--- Information supplied Enclosed Below ---

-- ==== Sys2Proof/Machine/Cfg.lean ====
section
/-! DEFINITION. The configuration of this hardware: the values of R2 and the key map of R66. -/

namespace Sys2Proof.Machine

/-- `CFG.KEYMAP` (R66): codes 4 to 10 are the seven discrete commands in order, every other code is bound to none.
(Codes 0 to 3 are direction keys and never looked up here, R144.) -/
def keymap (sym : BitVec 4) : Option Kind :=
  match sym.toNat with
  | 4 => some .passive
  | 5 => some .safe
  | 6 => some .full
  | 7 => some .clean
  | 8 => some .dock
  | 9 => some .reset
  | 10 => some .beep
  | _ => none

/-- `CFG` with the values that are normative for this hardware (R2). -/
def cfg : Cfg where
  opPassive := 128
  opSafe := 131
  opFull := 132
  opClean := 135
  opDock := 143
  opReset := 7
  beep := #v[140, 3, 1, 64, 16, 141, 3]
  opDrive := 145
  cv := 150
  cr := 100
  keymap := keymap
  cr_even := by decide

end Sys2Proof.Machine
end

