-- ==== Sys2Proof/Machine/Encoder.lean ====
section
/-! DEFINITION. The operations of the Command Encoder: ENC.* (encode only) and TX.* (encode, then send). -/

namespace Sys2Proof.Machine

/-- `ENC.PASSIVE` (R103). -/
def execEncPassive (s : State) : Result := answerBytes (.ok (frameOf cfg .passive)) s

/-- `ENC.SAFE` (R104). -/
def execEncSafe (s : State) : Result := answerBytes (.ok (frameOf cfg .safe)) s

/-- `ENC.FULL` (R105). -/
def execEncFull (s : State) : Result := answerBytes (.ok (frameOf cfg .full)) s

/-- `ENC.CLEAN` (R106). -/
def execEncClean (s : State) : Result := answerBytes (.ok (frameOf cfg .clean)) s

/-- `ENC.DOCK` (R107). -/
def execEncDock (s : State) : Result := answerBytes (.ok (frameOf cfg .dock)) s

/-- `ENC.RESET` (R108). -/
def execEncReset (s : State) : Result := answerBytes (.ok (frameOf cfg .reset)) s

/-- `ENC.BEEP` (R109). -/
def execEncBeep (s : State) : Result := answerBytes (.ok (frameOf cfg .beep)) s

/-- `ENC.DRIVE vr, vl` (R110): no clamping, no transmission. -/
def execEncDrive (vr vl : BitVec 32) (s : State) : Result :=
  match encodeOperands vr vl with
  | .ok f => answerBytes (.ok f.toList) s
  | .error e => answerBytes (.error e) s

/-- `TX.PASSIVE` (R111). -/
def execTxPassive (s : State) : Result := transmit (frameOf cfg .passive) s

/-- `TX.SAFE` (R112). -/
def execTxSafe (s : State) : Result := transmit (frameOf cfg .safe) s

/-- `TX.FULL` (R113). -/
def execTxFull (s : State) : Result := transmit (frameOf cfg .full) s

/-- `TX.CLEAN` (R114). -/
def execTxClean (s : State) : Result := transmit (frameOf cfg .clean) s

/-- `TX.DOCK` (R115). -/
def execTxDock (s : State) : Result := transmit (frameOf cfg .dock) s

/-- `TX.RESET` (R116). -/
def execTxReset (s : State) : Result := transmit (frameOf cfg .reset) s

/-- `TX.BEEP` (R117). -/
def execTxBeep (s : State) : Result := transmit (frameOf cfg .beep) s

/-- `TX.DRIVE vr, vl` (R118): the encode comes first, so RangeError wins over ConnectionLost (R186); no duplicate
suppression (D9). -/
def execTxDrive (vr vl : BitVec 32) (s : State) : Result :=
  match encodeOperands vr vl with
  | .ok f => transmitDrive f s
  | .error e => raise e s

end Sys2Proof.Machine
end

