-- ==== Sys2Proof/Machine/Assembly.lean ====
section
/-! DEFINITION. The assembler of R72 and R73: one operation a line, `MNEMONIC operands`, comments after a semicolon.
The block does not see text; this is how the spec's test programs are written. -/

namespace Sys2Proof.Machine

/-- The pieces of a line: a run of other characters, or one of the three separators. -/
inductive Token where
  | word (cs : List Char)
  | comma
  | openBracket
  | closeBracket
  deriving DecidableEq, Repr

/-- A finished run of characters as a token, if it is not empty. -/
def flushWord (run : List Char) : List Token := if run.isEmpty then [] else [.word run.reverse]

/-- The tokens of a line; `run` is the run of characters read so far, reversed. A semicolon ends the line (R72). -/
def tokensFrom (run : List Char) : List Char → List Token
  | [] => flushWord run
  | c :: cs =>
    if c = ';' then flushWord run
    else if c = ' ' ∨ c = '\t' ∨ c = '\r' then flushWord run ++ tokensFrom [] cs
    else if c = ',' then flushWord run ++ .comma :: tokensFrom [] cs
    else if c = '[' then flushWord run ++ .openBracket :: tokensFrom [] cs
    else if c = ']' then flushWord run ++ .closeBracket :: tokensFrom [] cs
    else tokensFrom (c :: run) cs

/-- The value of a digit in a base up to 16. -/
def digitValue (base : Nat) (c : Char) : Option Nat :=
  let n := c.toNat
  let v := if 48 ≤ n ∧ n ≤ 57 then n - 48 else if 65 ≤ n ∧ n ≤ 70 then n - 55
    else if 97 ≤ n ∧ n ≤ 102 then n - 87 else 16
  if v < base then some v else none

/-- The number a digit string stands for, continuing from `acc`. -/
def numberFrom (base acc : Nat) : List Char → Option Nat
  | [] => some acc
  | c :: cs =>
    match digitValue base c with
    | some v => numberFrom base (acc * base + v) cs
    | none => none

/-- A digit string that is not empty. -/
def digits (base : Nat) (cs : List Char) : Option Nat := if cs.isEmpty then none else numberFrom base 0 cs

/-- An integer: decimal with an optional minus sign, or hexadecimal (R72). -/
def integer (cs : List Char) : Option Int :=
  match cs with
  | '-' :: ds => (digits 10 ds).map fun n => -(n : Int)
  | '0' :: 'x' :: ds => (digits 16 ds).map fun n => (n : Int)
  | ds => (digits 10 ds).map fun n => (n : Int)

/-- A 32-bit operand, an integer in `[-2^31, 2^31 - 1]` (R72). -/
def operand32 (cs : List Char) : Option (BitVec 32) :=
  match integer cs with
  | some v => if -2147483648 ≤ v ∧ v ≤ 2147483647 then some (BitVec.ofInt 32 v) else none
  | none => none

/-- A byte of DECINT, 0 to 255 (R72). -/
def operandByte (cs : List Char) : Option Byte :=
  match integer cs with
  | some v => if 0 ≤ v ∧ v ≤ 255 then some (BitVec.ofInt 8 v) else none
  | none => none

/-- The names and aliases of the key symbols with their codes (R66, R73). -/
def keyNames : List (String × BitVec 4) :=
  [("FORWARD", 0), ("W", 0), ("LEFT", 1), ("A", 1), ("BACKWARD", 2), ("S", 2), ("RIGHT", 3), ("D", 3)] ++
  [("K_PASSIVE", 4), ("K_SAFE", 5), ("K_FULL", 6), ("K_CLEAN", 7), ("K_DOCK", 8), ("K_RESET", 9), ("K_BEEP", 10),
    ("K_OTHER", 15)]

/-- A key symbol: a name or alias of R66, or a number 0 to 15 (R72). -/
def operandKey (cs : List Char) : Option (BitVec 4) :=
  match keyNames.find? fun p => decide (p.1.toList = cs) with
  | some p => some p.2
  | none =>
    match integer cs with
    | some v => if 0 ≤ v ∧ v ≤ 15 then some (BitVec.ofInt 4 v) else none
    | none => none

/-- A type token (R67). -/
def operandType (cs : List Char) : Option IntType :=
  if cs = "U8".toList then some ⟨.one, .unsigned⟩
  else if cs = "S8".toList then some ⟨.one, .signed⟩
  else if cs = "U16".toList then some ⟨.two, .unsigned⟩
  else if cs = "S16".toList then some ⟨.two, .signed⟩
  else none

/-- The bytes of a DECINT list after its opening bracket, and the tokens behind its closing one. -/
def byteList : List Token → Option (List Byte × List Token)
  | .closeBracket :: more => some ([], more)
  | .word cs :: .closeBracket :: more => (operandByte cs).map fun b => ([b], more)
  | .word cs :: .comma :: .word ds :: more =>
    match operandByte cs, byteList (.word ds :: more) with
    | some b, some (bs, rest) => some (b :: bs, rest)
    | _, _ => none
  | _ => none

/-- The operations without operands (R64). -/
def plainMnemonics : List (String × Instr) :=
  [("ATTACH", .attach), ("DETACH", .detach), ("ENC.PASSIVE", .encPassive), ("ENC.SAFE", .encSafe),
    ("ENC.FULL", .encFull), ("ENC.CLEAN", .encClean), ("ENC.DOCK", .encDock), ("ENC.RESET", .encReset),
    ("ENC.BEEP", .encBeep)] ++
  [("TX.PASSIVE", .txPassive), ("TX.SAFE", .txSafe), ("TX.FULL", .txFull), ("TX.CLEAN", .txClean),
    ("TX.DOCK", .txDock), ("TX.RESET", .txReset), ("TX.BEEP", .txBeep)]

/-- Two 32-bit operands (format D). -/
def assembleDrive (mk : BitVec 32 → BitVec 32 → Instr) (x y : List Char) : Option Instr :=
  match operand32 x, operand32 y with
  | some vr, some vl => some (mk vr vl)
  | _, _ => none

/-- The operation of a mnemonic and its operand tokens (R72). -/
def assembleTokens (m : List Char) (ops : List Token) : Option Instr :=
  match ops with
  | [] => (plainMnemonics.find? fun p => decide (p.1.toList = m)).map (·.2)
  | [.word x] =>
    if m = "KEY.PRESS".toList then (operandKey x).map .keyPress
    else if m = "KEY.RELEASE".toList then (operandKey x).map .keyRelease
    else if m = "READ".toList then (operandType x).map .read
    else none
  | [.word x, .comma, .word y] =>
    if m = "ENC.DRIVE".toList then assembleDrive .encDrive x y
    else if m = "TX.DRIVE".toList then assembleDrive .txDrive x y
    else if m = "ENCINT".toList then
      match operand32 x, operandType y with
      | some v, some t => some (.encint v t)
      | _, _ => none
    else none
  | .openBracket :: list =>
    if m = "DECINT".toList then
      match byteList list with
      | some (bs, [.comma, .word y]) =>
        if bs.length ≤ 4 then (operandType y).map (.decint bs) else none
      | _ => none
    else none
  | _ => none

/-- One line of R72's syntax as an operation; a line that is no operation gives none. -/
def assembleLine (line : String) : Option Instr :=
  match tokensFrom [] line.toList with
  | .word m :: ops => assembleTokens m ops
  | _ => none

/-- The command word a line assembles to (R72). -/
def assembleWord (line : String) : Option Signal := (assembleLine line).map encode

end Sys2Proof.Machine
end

--- End of Enclosed Information supplied ---
--- Information supplied Enclosed Below ---

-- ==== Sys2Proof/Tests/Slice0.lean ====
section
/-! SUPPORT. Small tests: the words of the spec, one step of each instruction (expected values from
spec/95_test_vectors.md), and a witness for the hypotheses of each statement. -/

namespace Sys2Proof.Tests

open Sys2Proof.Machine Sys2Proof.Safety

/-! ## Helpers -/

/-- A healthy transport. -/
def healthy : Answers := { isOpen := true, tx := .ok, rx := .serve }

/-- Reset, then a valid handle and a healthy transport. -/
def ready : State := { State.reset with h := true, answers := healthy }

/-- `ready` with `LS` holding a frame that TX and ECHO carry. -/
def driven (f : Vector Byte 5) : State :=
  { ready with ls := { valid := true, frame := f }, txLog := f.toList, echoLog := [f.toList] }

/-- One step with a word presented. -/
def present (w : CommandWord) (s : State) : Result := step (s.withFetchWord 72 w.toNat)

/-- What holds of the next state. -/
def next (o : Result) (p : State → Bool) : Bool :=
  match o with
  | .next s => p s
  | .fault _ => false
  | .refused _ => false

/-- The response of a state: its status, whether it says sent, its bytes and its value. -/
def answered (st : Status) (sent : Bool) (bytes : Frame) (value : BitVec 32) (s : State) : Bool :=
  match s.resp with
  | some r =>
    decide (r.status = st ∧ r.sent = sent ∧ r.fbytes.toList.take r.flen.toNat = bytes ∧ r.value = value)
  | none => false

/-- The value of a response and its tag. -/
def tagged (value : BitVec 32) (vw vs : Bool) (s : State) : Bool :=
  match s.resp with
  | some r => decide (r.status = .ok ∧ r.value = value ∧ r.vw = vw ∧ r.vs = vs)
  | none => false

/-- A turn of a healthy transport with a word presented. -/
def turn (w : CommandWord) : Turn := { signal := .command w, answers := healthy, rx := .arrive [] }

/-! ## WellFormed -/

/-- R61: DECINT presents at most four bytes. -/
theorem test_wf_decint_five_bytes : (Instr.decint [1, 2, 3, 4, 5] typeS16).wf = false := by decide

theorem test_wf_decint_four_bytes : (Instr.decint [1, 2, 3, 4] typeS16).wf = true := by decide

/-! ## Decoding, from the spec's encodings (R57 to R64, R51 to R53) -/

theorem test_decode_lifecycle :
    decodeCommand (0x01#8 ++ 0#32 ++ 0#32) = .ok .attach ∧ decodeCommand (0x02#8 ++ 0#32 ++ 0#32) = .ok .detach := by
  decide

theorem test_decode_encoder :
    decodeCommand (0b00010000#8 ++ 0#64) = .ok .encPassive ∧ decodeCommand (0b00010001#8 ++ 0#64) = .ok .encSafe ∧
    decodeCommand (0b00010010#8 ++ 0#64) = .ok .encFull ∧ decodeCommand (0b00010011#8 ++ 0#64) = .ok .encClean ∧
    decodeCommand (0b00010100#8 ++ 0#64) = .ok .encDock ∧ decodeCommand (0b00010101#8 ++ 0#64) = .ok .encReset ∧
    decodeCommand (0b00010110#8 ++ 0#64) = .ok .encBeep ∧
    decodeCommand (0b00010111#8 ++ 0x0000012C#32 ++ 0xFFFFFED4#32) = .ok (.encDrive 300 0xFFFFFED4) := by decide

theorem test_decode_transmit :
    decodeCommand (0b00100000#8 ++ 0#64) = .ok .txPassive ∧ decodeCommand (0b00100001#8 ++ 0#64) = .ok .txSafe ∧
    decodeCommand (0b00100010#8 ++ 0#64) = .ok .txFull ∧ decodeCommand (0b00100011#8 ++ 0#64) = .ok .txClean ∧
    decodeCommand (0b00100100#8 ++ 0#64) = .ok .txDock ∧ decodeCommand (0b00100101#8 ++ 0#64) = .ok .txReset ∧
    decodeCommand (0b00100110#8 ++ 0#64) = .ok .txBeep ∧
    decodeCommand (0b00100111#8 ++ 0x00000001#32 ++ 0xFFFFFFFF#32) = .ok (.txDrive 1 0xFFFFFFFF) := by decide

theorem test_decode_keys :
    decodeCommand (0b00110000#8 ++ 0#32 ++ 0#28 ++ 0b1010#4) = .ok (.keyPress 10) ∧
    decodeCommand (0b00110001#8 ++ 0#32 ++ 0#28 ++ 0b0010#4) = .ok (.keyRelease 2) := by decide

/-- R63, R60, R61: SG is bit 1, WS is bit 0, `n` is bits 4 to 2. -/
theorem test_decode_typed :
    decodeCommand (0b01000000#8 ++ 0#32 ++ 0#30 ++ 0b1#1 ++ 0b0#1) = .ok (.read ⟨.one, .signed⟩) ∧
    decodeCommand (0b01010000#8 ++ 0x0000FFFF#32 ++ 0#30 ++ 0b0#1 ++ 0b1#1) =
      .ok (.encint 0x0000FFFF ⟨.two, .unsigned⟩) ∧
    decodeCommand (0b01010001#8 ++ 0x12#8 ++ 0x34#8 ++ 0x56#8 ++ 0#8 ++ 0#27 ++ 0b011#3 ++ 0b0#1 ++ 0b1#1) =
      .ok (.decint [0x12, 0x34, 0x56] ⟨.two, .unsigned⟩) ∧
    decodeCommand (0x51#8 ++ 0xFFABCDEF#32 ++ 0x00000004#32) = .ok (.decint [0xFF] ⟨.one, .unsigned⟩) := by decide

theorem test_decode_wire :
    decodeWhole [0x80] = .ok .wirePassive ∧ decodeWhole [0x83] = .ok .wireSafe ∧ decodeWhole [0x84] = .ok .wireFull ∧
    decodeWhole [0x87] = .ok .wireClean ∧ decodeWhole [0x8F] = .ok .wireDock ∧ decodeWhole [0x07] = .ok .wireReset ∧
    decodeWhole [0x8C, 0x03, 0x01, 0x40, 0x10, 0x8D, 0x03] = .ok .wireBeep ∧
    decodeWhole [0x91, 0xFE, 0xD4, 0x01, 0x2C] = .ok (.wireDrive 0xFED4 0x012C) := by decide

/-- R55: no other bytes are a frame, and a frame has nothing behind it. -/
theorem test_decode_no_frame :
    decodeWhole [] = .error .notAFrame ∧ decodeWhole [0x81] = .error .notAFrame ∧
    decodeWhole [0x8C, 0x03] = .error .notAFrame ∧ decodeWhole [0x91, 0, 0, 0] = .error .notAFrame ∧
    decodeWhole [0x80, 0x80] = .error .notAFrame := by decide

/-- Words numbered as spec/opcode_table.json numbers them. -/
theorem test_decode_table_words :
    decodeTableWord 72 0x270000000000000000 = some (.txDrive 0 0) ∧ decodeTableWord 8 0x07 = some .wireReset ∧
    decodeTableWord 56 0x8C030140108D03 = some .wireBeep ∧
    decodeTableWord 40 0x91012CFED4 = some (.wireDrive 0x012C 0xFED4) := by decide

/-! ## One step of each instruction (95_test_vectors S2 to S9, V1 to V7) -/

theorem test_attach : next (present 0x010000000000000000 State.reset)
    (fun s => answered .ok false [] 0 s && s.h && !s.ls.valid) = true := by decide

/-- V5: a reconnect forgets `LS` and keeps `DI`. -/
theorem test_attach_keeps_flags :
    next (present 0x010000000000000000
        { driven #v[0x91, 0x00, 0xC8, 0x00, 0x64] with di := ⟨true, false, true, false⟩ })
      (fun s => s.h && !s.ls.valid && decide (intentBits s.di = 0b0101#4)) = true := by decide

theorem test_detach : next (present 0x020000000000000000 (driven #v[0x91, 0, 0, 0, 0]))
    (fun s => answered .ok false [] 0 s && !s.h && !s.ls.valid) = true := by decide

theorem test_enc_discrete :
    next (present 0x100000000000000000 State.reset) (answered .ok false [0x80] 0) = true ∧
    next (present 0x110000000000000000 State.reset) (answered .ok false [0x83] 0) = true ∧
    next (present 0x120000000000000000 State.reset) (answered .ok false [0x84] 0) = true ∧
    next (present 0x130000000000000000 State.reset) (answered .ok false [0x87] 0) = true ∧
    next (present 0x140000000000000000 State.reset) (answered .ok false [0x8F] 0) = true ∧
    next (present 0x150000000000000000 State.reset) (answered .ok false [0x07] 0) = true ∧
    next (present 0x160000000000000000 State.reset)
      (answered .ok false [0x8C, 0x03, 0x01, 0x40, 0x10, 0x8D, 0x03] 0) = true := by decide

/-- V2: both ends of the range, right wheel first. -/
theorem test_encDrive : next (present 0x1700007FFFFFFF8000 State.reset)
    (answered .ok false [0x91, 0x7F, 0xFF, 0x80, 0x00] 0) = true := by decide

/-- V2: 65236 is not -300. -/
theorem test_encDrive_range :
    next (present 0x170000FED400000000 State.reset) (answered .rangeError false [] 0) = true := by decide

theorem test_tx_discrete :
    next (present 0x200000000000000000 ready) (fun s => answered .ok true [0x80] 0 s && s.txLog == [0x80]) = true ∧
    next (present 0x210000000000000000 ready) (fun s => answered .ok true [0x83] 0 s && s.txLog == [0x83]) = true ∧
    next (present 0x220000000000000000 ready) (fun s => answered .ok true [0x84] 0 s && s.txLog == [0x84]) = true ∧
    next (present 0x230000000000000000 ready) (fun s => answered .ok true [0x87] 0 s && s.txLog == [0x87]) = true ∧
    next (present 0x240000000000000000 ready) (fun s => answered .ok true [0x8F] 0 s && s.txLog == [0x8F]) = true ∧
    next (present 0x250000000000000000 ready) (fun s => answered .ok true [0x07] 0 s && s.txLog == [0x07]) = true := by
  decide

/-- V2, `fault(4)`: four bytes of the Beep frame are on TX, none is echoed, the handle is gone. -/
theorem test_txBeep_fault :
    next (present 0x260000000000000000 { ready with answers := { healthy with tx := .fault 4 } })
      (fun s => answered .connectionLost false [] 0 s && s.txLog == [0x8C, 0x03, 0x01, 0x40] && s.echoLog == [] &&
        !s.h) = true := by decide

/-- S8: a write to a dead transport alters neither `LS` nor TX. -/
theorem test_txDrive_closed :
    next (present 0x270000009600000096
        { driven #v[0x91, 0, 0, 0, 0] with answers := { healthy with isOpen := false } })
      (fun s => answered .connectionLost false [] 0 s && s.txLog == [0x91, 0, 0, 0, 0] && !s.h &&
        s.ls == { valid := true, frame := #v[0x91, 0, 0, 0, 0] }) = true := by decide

--- End of Enclosed Information supplied ---

Aim of the exercise: In the records above, locate every line with the string "ends" and copy it.

Response below:
/-- The tokens of a line; `run` is the run of characters read so far, reversed. A semicolon ends the line (R72). -/
/-- V2: both ends of the range, right wheel first. -/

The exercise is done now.